Abstract
This paper reports a laboratory-based study carried out to compare the performance of various proprietary concrete protection systems, designed to reduce chloride ingress and reinforcement corrosion. These include: controlled permeability formwork (CPF), a silane/siloxane hydrophobic surface treatment (S/S), an integral liquid waterproofing admixture (WP) and a corrosion-inhibiting chemical admixture (CI). Tests were carried out on a Portland cement (PC) concrete (40 N/mm2 design strength) for chloride diffusion index (using a two-cell compartment accelerated test) and, under cyclic wetting and drying conditions, total chloride content at cover depth (25 mm) and corrosion of carbon steel in reinforced concrete specimens (using half-cell potential and corrosion current density (polarisation resistance) measurements). The results indicate that for all protection systems, resistance to chloride ingress was improved, with the greatest benefits noted for the S/S and CPF concretes. Corrosion levels occurring for these generally followed the ranking of chloride ingress rates. The CI was found to reduce the rate of chloride ingress and to give lowest corrosion current densities in relation to chloride contents. This system appeared to provide best overall performance. The practical implications of the results are considered in terms of equivalence of the systems to an increase in design strength or cover depth,i.e. parameters used for specifying concrete durability in standards, and the wider issues relating to their selection and use are reviewed.
Résumé
Ce papier présente une étude réalisée en laboratoire afin de comparer les performances de divers systèmes de propriétés de protection du béton, conçus pour réduire l'entrée des chlorures et la corrosion des armatures. Ceux-ci incluent le cadre contrôlé de perméabilité (CPF), un traitement de surface hydrophobe à base de silane/siloxane (S/S), un liquide intégral imperméabilisant le mélange (WP) et un mélange chimique empêchant la corrosion (CI). Les essais ont été effectués sur du béton de ciment Portland (résistance de 40 N/mm2) pour l'indice de diffusion des chlorures (en utilisant un essai accéléré avec compartiment à deux cellules) et, sous conditions cycliques sèches et humides, le contenu total des chlorures à la profondeur de couverture (25 mm) et la corrosion de l'acier de carbone dans les échantillons de béton armé (à l'aide des mesures du potentiel à mi-cellule et de la densité de courant de la corrosion (résistance de polarisation)). Les résultats indiquent que pour tous systèmes de protection, la résistance à l'entrée des chlorures a été améliorée, avec les plus grands profits notés pour les bétons de S/S et CPF. Les niveaux de corrosion observés pour ceux-ci, ont suivi généralement le classement des taux d'entrée des chlorures.
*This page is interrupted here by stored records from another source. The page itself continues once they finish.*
-- ==== Sys2Proof/Machine/Spl.lean ====
section
/-!
DEFINITION. Firmware Spools (R456 to R464): the operations that cores and Shuttles share, and the core commands.
-/

namespace Sys2Proof.Machine

/-- Firmware Spool k. -/
def spoolOf (s : State) (k : Nat) : Spool := tget (dflt {}) s.spools k

/-- Firmware Spool k replaced; a Spool that holds a word asserts its source (R464). -/
def setSpool (s : State) (k : Nat) (x : Spool) : State :=
  let t := { s with spools := tset (dflt {}) s.spools k x }
  if flag t F.SPL_FW_CFG_IRQ_EN k && !x.words.isEmpty then raiseSource t (896 + k) else t

/-- The producer's side is the cores'. -/
def coreProducer (s : State) (k : Nat) : Bool := flag s F.SPL_FW_CFG_PROD k

/-- The consumer's side is the cores'. -/
def coreConsumer (s : State) (k : Nat) : Bool := flag s F.SPL_FW_CFG_CONS k

/-- The depth of a Spool (R461). -/
def spoolDepth (s : State) (k : Nat) : Nat := if coreProducer s k && !coreConsumer s k then 14 else 13

/-- Producer e sees the Spool as full (R459, R463). -/
def spoolFull (s : State) (k e : Nat) : Bool :=
  let x := spoolOf s k
  x.closing || decide (spoolDepth s k ≤ x.words.length) ||
    (match x.owner with | some o => decide (o ≠ e) | none => false)

/-- A word written by producer e, to whom the Spool is not full; while dropping it is discarded (R458, R463). -/
def spoolPut (s : State) (k e : Nat) (w : Word) (last : Bool) : State :=
  let x := spoolOf s k
  let owner := if last then none else some e
  if x.dropping then setSpool s k { x with owner := owner, dropping := !last, atEnd := last || x.atEnd }
  else setSpool s k { x with owner := owner, words := x.words ++ [(w, last, false)] }

/-- A word read by the consumer: the word, LAST, POISON, underrun, and the state (R456, R457). `bad`: the word's parity
fails; `source` and `b` name the consumer's block. -/
def spoolGet (s : State) (k : Nat) (bad : Bool) (b : Block) : (Word × Bool × Bool × Bool) × State :=
  let x := spoolOf s k
  match x.words with
  | [] => ((x.last, false, false, true), setFlag s F.SPL_FW_STAT_UNDERRUN k true)
  | (w, last, poison) :: rest =>
    let t := setSpool s k { x with words := rest, last := w, atEnd := last }
    let t := if bad then sendFault (bump t F.SPL_PAR_CNT_FW) b b.faultSource FK.splParity 4 k else t
    ((w, last, poison || bad, false), t)

/-- The words of a Spool after its next LAST word; none when no LAST word is held. -/
def afterLast : List (Word × (Bool × Bool)) → Option (List (Word × (Bool × Bool)))
  | [] => none
  | (_, last, _) :: rest => if last then some rest else afterLast rest

/-- DROP_PKT (R458). -/
def spoolDrop (s : State) (k : Nat) : State :=
  let x := spoolOf s k
  if x.atEnd ∨ x.dropping = true then s
  else match afterLast x.words with
    | some rest => setSpool s k { x with words := rest, atEnd := true }
    | none => setSpool s k { x with words := [], dropping := true }

/-- A Spool emptied (R464). -/
def spoolFlush (s : State) (k : Nat) : State := setSpool s k {}

/-- A producer was trapped or reset (R463): its open packets wait for their closing words. -/
def producerLost (s : State) (e : Nat) : State :=
  each (List.range 32) (fun k t =>
    let x := spoolOf t k
    if x.owner = some e then setSpool t k { x with closing := true } else t) s

/-- The closing word is written once there is space (R463). -/
def execClosingWord (k : Nat) (s : State) : Result :=
  let x := spoolOf s k
  if x.closing ∧ x.words.length < spoolDepth s k then
    if x.dropping then
      .next (setSpool s k { x with closing := false, owner := none, dropping := false, atEnd := true })
    else .next (setSpool s k { x with closing := false, owner := none, words := x.words ++ [(0#64, true, true)] })
  else .next s

/-- A push by core c (R461, R462). -/
def corePush (s : State) (c k : Nat) (w : Word) (last : Bool) : State :=
  if s.part.cores ≤ c ∨ 32 ≤ k then s
  else if !coreProducer s k || spoolFull s k c then setFlag s F.SPL_FW_STAT_OVERFLOW k true
  else spoolPut s k c w last

/-- SPL_FW_PUSH_k (R462). -/
def execSplFwPush (c k : Nat) (value : Word) (s : State) : Result := .next (corePush s c k value false)

/-- SPL_FW_PUSH_LAST_k (R462). -/
def execSplFwPushLast (c k : Nat) (value : Word) (s : State) : Result := .next (corePush s c k value true)

/-- A read of SPL_FW_POP_k by core c (R457, R461, R462). -/
def corePop (s : State) (c k : Nat) (bad : Bool) : State :=
  if s.part.cores ≤ c ∨ 32 ≤ k then s
  else if !coreConsumer s k then answer (setFlds s c [(F.SPL_POPSTAT_LAST, 0), (F.SPL_POPSTAT_POISON, 0),
    (F.SPL_POPSTAT_UNDERRUN, 1)]) 0#64
  else
    let r := spoolGet s k bad .svc
    answer (setFlds r.2 c [(F.SPL_POPSTAT_LAST, b2n r.1.2.1), (F.SPL_POPSTAT_POISON, b2n r.1.2.2.1),
      (F.SPL_POPSTAT_UNDERRUN, b2n r.1.2.2.2)]) r.1.1

/-- SPL_FW_POP_k (R457). -/
def execSplFwPop (c k : Nat) (bad : Bool) (s : State) : Result := .next (corePop s c k bad)

/-- A write of SPL_FW_DROP_k by core c (R458, R461). -/
def coreDrop (s : State) (c k : Nat) (value : Word) : State :=
  if s.part.cores ≤ c ∨ 32 ≤ k ∨ bit value 0 = false then s
  else if !coreConsumer s k then setFlag s F.SPL_FW_STAT_OVERFLOW k true
  else spoolDrop s k

/-- SPL_FW_DROP_k (R458). -/
def execDropPkt (c k : Nat) (value : Word) (s : State) : Result := .next (coreDrop s c k value)

/-- A write of SPL_FW_CFG_k (R461, R464). -/
def spoolCfgWrite (s : State) (k : Nat) (value : Word) : State :=
  if 32 ≤ k then s
  else
    let t := if bit value 3 then spoolFlush s k else s
    let t := setFlag t F.SPL_FW_CFG_IRQ_EN k (bit value 2)
    let x := spoolOf t k
    let t := setSpool t k x
    if x.words.isEmpty && x.owner.isNone &&
        (bit value 0 != flag t F.SPL_FW_CFG_PROD k || bit value 1 != flag t F.SPL_FW_CFG_CONS k) then
      spoolFlush (setFlds t k [(F.SPL_FW_CFG_PROD, getBits value 0 1), (F.SPL_FW_CFG_CONS, getBits value 1 1)]) k
    else t

/-- SPL_FW_CFG_k.FLUSH (R464). -/
def execFlush (k : Nat) (s : State) : Result := .next (if k < 32 then spoolFlush s k else s)

/-- A write of PROD or CONS (R461). -/
def execSpoolConfigWrite (k : Nat) (value : Word) (s : State) : Result := .next (spoolCfgWrite s k value)

/-- A block reset of SPL (R464). -/
def execSplBlockReset (s : State) : Result :=
  .next (setFlag (each (List.range 32) (fun k t => spoolFlush t k) s) F.CKR_BRST_SPL 0 false)

end Sys2Proof.Machine
end

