-- ==== Sys2Proof/WellFormed.lean ====
section
/-!
DEFINITION. Which commands can occur at all: each operand within the range of what it names (R1, R3, R27 and the encodings of
the rules the constructors cite). An instance of an absent unit is within range: the commands that name one answer as R3 and
R4 say.
-/

namespace Sys2Proof

/-- The samples of sixteen bit times: at most 18 slices a lane, each a signed sample of 7 bits (R68). -/
def spanOk (x : AdcSpan) : Bool :=
  decide (x.lead.length ≤ 18 ∧ x.trail.length ≤ 18) &&
    (x.lead ++ x.trail).all (fun v => decide (-64 ≤ v ∧ v < 64))

/-- A host command names a format of Table 10.4 and a protection information type of 2 bits (R387). -/
def infoOk (x : CmdInfo) : Bool := decide (x.lbaf ≤ 2 ∧ x.pi ≤ 3)
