/-- O55. The OTP only burns. From every state a step leaves every burned field of the OTP as it was; its thermometers do not fall, no revocation is undone and the life-cycle log only grows. (R567, R571, R579, R588) -/
def Obligations.OtpOnlyBurns : Prop :=
  -- fields burned once stand
  (∀ s t : State, step s = .next t → (s.sec.otp.serial.isSome = true → t.sec.otp.serial = s.sec.otp.serial) ∧ (s.sec.otp.secret.isSome = true → t.sec.otp.secret = s.sec.otp.secret) ∧ (s.sec.otp.patchKey.isSome = true → t.sec.otp.patchKey = s.sec.otp.patchKey) ∧ (s.sec.otp.hdaRoot.isSome = true → t.sec.otp.hdaRoot = s.sec.otp.hdaRoot) ∧ (s.sec.otp.adminRoot.isSome = true → t.sec.otp.adminRoot = s.sec.otp.adminRoot) ∧ (∀ j, (rootOf s.sec.otp j).isSome = true → rootOf t.sec.otp j = rootOf s.sec.otp j)) ∧
  -- thermometers, revocations and the log only grow
  (∀ s t : State, step s = .next t → (s.sec.otp.svn ≤ 64 → s.sec.otp.svn ≤ t.sec.otp.svn ∧ t.sec.otp.svn ≤ 64) ∧ (s.sec.otp.epoch ≤ 32 → s.sec.otp.epoch ≤ t.sec.otp.epoch ∧ t.sec.otp.epoch ≤ 32) ∧ (∀ j, rootRevoked s.sec.otp j = true → rootRevoked t.sec.otp j = true) ∧ ∃ l, t.sec.otp.log = s.sec.otp.log ++ l)

/-- O56. Only a chip reset leaves the safe state. From every state in the safe state, a step leaves the module in the safe state or in a chip reset, whichever command ran. (R543, R604) -/
def Obligations.OnlyResetLeavesSafeState : Prop :=
  -- from the safe state
  ∀ s t : State, safeState s = true → step s = .next t → safeState t = true ∨ t.ckr.inReset = true

/-- O57. What no command touches: registers outside the blocks it acts on, and memory unless it stores. A command that answers a next state leaves every register outside the blocks named for it by blocksOf as it was, and every byte of memory unless storesMemory names it; a fabric store of a Shuttle to scratch memory changes the bytes stored and no other. (R3, R12, R272, R279, R604) -/
def Obligations.CommandFrames : Prop :=
  -- registers
  (∀ (c : Instr) (s t : State), exec c s = .next t → ∀ (r : Reg) (i : Nat), r.info.block ∉ blocksOf c → rd t r i = rd s r i) ∧
  -- memory
  (∀ (c : Instr) (s t : State), exec c s = .next t → storesMemory c = false → ∀ a, readByte t a = readByte s a) ∧
  -- BST to scratch memory
  (∀ (s : State) (k rd rs imm a : Nat) (i : Ins),
    fetched s k = some i →
    i.op = 0x51 ∧ i.rd = rd ∧ i.rs = rs ∧ i.imm = imm →
    patched s 0x51 = false →
    operandAddr (shtOf s k) rs imm = a →
    a % 8 = 0 ∧ 0xE0000000 ≤ a ∧ a + 8 ≤ 0xE0000000 + fld s F.SYC_SCRATCH_COUNT * 524288 →
    flag s F.SYC_SCRATCH_BUSY = false →
    Ends (.bst k rd rs imm) s (fun t =>
      (shtOf t k).ls = 0 ∧
      (∀ b, b < a ∨ a + 8 ≤ b → readByte t b = readByte s b) ∧
      (∀ j, j < 8 → readByte t (a + j) = (wGet (shtOf s k) rd).extractLsb' (8 * j) 8)))

/-- O58. A fault message's layout and parity. A message holds ADDR, KIND, SEV, SOURCE, a zero bit and a PAR that makes its 64 bits even; one that arrives with bad parity is taken as FK_FCL_MSG of source 32 at severity 7 with the received address bits. (R537) -/
def Obligations.FaultMessageWord : Prop :=
  -- the layout of Table 15.2, with the parity the sender computes
  (∀ source kind sev addr : Nat, source < 2048 → kind < 256 → sev < 8 → addr < 2 ^ 40 → getBits (faultMsg source kind sev addr) 0 40 = addr ∧ getBits (faultMsg source kind sev addr) 40 8 = kind ∧ getBits (faultMsg source kind sev addr) 48 3 = sev ∧ getBits (faultMsg source kind sev addr) 51 11 = source ∧ bit (faultMsg source kind sev addr) 62 = false ∧ ((List.range 64).filter (fun j => bit (faultMsg source kind sev addr) j)).length % 2 = 0) ∧
  -- a message that arrives with bad parity
  (∀ (s : State) (i : Nat) (w : Word) (rest : List Word),
    s.ckr.inReset = false →
    grant 25 s.fcl.ptr (fun j => !(tget (dflt []) s.fcl.waiting j).isEmpty) = some i →
    tget (dflt []) s.fcl.waiting i = w :: rest →
    msgPar w ≠ bit w 63 →
    Ends (.faultMessage 0#64) s (fun t =>
      rd t .FCL_LAST 0 = faultMsg 32 0x02 7 (getBits w 0 40) ∧
      safeState t = true ∧
      pendingBit t 32 = true))

/-- O59. GLY_ASN_FLOOR, and the channels Galley owns. A write of GLY_ASN_FLOOR sets GLY_ASN_NEXT to the larger of its value and the written one while EN = 0 and does nothing while EN = 1; while EN = 1 firmware's writes of CFG, RING, TAIL and CTL of channels 0 to 7 are ignored and their status registers are read. (R371, R445) -/
def Obligations.GalleyRegisterRules : Prop :=
  -- GLY_ASN_FLOOR while EN = 0
  (∀ (s : State) (v : Word),
    flag s F.GLY_CTL_EN = false →
    Ends (.asnFloor v) s (fun t =>
      fld t F.GLY_ASN_NEXT_ASN = max (fld s F.GLY_ASN_NEXT_ASN) v.toNat ∧
      (∀ (r : Reg) (i : Nat), regKey r i ≠ regKey .GLY_ASN_NEXT 0 → rd t r i = rd s r i) ∧
      (∀ a, readByte t a = readByte s a))) ∧
  -- GLY_ASN_FLOOR while EN = 1
  (∀ (s : State) (v : Word),
    flag s F.GLY_CTL_EN = true →
    Ends (.asnFloor v) s (fun t =>
      t = s)) ∧
  -- the ignored writes of channels 0 to 7
  (∀ (s : State) (e n a w : Nat) (v : Word) (r : Reg),
    flag s F.GLY_CTL_EN = true →
    n < 8 →
    (r = .DMA_CH_CFG ∨ r = .DMA_CH_RING ∨ r = .DMA_CH_TAIL ∨ r = .DMA_CH_CTL) →
    a = Reg.addr r n →
    (w = 4 ∨ (w = 8 ∧ r.info.wide = true)) →
    Ends (.registerWrite e a w v) s (fun t =>
      t = { s with bus := {} })) ∧
  -- the same channels' status registers are read
  (∀ (s : State) (e n : Nat) (r : Reg), n < 8 → (r = .DMA_CH_STATUS ∨ r = .DMA_CH_SRC ∨ r = .DMA_CH_DST ∨ r = .DMA_CH_COUNT) → readReg s e r n = answer s (regView s r n))

/-- O60. A Coava instruction word and its fetch. The four little-endian bytes at the PC give OP, RD, RS and IMM; a running Shuttle fetches them exactly when its PC is a multiple of 4 within the code region. (R275) -/
def Obligations.CoavaFetch : Prop :=
  -- Table 8.3
  (∀ (h : Shuttle) (pc op rd rs imm : Nat), op < 256 → rd < 16 → rs < 16 → imm < 65536 → lsBytes h pc 4 = [BitVec.ofNat 8 imm, BitVec.ofNat 8 (imm / 256), BitVec.ofNat 8 (rs + 16 * rd), BitVec.ofNat 8 op] → insAt h pc = ⟨op, rd, rs, imm⟩) ∧
  -- when a fetch succeeds
  (∀ (s : State) (k : Nat) (i : Ins), fetched s k = some i ↔ (shRunning s k = true ∧ (shtOf s k).pc % 4 = 0 ∧ (shtOf s k).pc < fld s F.SHT_CODE_TOP_TOP ∧ i = insAt (shtOf s k) (shtOf s k).pc))
end

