-- ==== Sys2Proof/Tests/Slice0.lean ====
section
/-!
SUPPORT. The model's own tests: the spec's worked examples, ill-formed commands refused, and for each statement with hypotheses
states and operands that meet them, clause by clause.
-/

namespace Sys2Proof.Tests

open Sys2Proof Sys2Proof.Machine

set_option Elab.async false

/-! ### Small states -/

/-- A state with register fields set, each by field, instance and value. -/
def withRegs (l : List (Fld × (Nat × Nat))) (s : State := State.reset) : State :=
  l.foldl (fun s x => setFld s x.1 x.2.1 x.2.2) s

/-- The four bytes of a CRC. -/
def crcBytes (c : BitVec 32) : List Byte := [c.extractLsb' 0 8, c.extractLsb' 8 8, c.extractLsb' 16 8, c.extractLsb' 24 8]

/-- A sector of zeros with its CRC. -/
def crcData : List Byte := List.replicate 4108 0#8 ++ crcBytes (sectorCrc 0#64 (List.replicate 4108 0#8))

/-- The four bytes of a CRC spell it. -/
theorem leNat_crc (c : BitVec 32) : BitVec.ofNat 32 (leNat (crcBytes c)) = c := by
  apply BitVec.eq_of_toNat_eq
  simp [leNat, crcBytes, BitVec.extractLsb'_toNat]
  omega

/-- Data and its check bytes come apart again. -/
theorem crc_parts (n : Nat) (l : List Byte) : (List.replicate n 0#8 ++ l).take n = List.replicate n 0#8 ∧
    (List.replicate n 0#8 ++ l).drop n = l ∧ (List.replicate n 0#8 ++ l).length = n + l.length := by
  refine ⟨?_, ?_, ?_⟩ <;> simp

theorem crcData_length : crcData.length = 4112 := (crc_parts 4108 _).2.2

theorem crcData_crc : sectorCrc 0#64 (crcData.take 4108) = BitVec.ofNat 32 (leNat (crcData.drop 4108)) := by
  unfold crcData
  rw [(crc_parts 4108 _).1, (crc_parts 4108 _).2.1, leNat_crc]

/-- A state with SPN's part replaced. -/
def setSpn (p : Spn) (s : State) : State := { s with spn := p }

/-- Shuttle 0 running one instruction at PC 0, with registers set. -/
def running (op rd rs imm : Nat) (regs : List (Nat × Word)) (s : State := State.reset) : State :=
  setSht s 0 (lsStore { st := .run, w := regs } 0
    ((wordBytes (BitVec.ofNat 64 (op * 2 ^ 24 + rd * 2 ^ 20 + rs * 2 ^ 16 + imm))).take 4))

/-- Shuttle 0 running a media instruction whose descriptor's words stand at 0x3000. -/
def media (op rd imm : Nat) (words : List Word) (s : State) : State :=
  modSht (running op rd 0 imm [] s) 0 (fun h => lsStore h 0x3000 (words.flatMap wordBytes))

/-- A paired HDA with actuator 1 following track 80 under head 0, its lanes locked and one zone. -/
def onTrackState : State :=
  setSvg (setCte (withRegs [(F.HDL_TAG_STATUS_STATE, 0, 2), (F.CTE_STAT_STATE, 1, 6), (F.CTE_STAT_OT, 1, 0),
    (F.CTE_MAX_TRACK_TRACKS, 0, 1000), (F.LNE_RATE_STAT_LOCKED, 1, 1), (F.LNE_AFE_CTL_EN, 2, 1), (F.LNE_AFE_CTL_EN, 3, 1), (F.WRP_MAX_TRACK_TRACKS, 0, 1000),
    (F.WRP_ZONE_VALID, 0, 1), (F.WRP_ZONE_SPT, 0, 8), (F.WRP_ZONE_REV_CYCLES, 0, 100000), (F.HDL_HEADMAP_ACT, 0, 1),
    (F.HDL_HEADMAP_VALID, 0, 1), (F.HDL_HEADMAP_LOCK_LOCK, 0, 1)]) 1 { track := 80 }) 1 { track := 80, trkValid := true, idConf := true, angValid := true }
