-- ==== Sys2Proof/Laws/State.lean ====
section
/-! SUPPORT. One lemma for each field of each named update of the state, and what the updates of the host port keep. -/

namespace Sys2Proof.Machine

/-! raiseError -/

@[simp] theorem raiseError_argF0 (s : State) (e : ErrCode) : (raiseError s e).argF0 = s.argF0 := rfl
@[simp] theorem raiseError_argQ (s : State) (e : ErrCode) : (raiseError s e).argQ = s.argQ := rfl
@[simp] theorem raiseError_argFs (s : State) (e : ErrCode) : (raiseError s e).argFs = s.argFs := rfl
@[simp] theorem raiseError_argX (s : State) (e : ErrCode) : (raiseError s e).argX = s.argX := rfl
@[simp] theorem raiseError_resY (s : State) (e : ErrCode) : (raiseError s e).resY = s.resY := rfl
@[simp] theorem raiseError_argNframes (s : State) (e : ErrCode) : (raiseError s e).argNframes = s.argNframes := rfl
@[simp] theorem raiseError_argNch (s : State) (e : ErrCode) : (raiseError s e).argNch = s.argNch := rfl
@[simp] theorem raiseError_argRate (s : State) (e : ErrCode) : (raiseError s e).argRate = s.argRate := rfl
@[simp] theorem raiseError_ilvLen (s : State) (e : ErrCode) : (raiseError s e).ilvLen = s.ilvLen := rfl
@[simp] theorem raiseError_outLen (s : State) (e : ErrCode) : (raiseError s e).outLen = s.outLen := rfl
@[simp] theorem raiseError_coef (s : State) (e : ErrCode) : (raiseError s e).coef = s.coef := rfl
@[simp] theorem raiseError_configured (s : State) (e : ErrCode) : (raiseError s e).configured = s.configured := rfl
@[simp] theorem raiseError_err (s : State) (e : ErrCode) : (raiseError s e).err = e := rfl
@[simp] theorem raiseError_busy (s : State) (e : ErrCode) : (raiseError s e).busy = s.busy := rfl
@[simp] theorem raiseError_delay (s : State) (e : ErrCode) : (raiseError s e).delay = s.delay := rfl
@[simp] theorem raiseError_plane (s : State) (e : ErrCode) : (raiseError s e).plane = s.plane := rfl
@[simp] theorem raiseError_ilv (s : State) (e : ErrCode) : (raiseError s e).ilv = s.ilv := rfl
@[simp] theorem raiseError_out (s : State) (e : ErrCode) : (raiseError s e).out = s.out := rfl
@[simp] theorem raiseError_params (s : State) (e : ErrCode) : (raiseError s e).params = s.params := rfl
@[simp] theorem raiseError_pending (s : State) (e : ErrCode) : (raiseError s e).pending = s.pending := rfl
@[simp] theorem raiseError_returned (s : State) (e : ErrCode) : (raiseError s e).returned = s.returned := rfl
@[simp] theorem raiseError_draws (s : State) (e : ErrCode) : (raiseError s e).draws = s.draws := rfl

/-! succeed -/

@[simp] theorem succeed_argF0 (s : State) : (succeed s).argF0 = s.argF0 := rfl
@[simp] theorem succeed_argQ (s : State) : (succeed s).argQ = s.argQ := rfl
@[simp] theorem succeed_argFs (s : State) : (succeed s).argFs = s.argFs := rfl
@[simp] theorem succeed_argX (s : State) : (succeed s).argX = s.argX := rfl
@[simp] theorem succeed_resY (s : State) : (succeed s).resY = s.resY := rfl
@[simp] theorem succeed_argNframes (s : State) : (succeed s).argNframes = s.argNframes := rfl
@[simp] theorem succeed_argNch (s : State) : (succeed s).argNch = s.argNch := rfl
@[simp] theorem succeed_argRate (s : State) : (succeed s).argRate = s.argRate := rfl
@[simp] theorem succeed_ilvLen (s : State) : (succeed s).ilvLen = s.ilvLen := rfl
@[simp] theorem succeed_outLen (s : State) : (succeed s).outLen = s.outLen := rfl
@[simp] theorem succeed_coef (s : State) : (succeed s).coef = s.coef := rfl
@[simp] theorem succeed_configured (s : State) : (succeed s).configured = s.configured := rfl
@[simp] theorem succeed_err (s : State) : (succeed s).err = .ok := rfl
@[simp] theorem succeed_busy (s : State) : (succeed s).busy = s.busy := rfl
@[simp] theorem succeed_delay (s : State) : (succeed s).delay = s.delay := rfl
@[simp] theorem succeed_plane (s : State) : (succeed s).plane = s.plane := rfl
@[simp] theorem succeed_ilv (s : State) : (succeed s).ilv = s.ilv := rfl
@[simp] theorem succeed_out (s : State) : (succeed s).out = s.out := rfl
@[simp] theorem succeed_params (s : State) : (succeed s).params = s.params := rfl
@[simp] theorem succeed_pending (s : State) : (succeed s).pending = s.pending := rfl
@[simp] theorem succeed_returned (s : State) : (succeed s).returned = s.returned := rfl
@[simp] theorem succeed_draws (s : State) : (succeed s).draws = s.draws := rfl

/-! startCommand -/

@[simp] theorem startCommand_argF0 (s : State) : (startCommand s).argF0 = s.argF0 := rfl
@[simp] theorem startCommand_argQ (s : State) : (startCommand s).argQ = s.argQ := rfl
@[simp] theorem startCommand_argFs (s : State) : (startCommand s).argFs = s.argFs := rfl
@[simp] theorem startCommand_argX (s : State) : (startCommand s).argX = s.argX := rfl
@[simp] theorem startCommand_resY (s : State) : (startCommand s).resY = s.resY := rfl
@[simp] theorem startCommand_argNframes (s : State) : (startCommand s).argNframes = s.argNframes := rfl
@[simp] theorem startCommand_argNch (s : State) : (startCommand s).argNch = s.argNch := rfl
@[simp] theorem startCommand_argRate (s : State) : (startCommand s).argRate = s.argRate := rfl
@[simp] theorem startCommand_ilvLen (s : State) : (startCommand s).ilvLen = s.ilvLen := rfl
@[simp] theorem startCommand_outLen (s : State) : (startCommand s).outLen = s.outLen := rfl
@[simp] theorem startCommand_coef (s : State) : (startCommand s).coef = s.coef := rfl
@[simp] theorem startCommand_configured (s : State) : (startCommand s).configured = s.configured := rfl
@[simp] theorem startCommand_err (s : State) : (startCommand s).err = s.err := rfl
@[simp] theorem startCommand_busy (s : State) : (startCommand s).busy = some (Config.busyReads s.draws) := rfl
@[simp] theorem startCommand_delay (s : State) : (startCommand s).delay = s.delay := rfl
@[simp] theorem startCommand_plane (s : State) : (startCommand s).plane = s.plane := rfl
@[simp] theorem startCommand_ilv (s : State) : (startCommand s).ilv = s.ilv := rfl
@[simp] theorem startCommand_out (s : State) : (startCommand s).out = s.out := rfl
@[simp] theorem startCommand_params (s : State) : (startCommand s).params = s.params := rfl
@[simp] theorem startCommand_pending (s : State) : (startCommand s).pending = s.pending := rfl
@[simp] theorem startCommand_returned (s : State) : (startCommand s).returned = s.returned := rfl
@[simp] theorem startCommand_draws (s : State) : (startCommand s).draws = s.draws + 1 := rfl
Le CI s'est avéré pouvoir réduire le taux d'entrée des chlorures et donner les densités de courant de la corrosion les plus basses par rapport aux contenus de chlorures. Ce système est apparu comme offrant les meilleures performances générales. Les implications pratiques de ces résultats sont considérées en termes d'équivalence des systèmes à une augmentation de la résistance de base ou de la profondeur de couverture, à savoir les paramètres utilisés pour spécifier la durabilité du béton dans les normes, et les questions plus larges relatives à leur sélection et à leur usage sont réexaminées.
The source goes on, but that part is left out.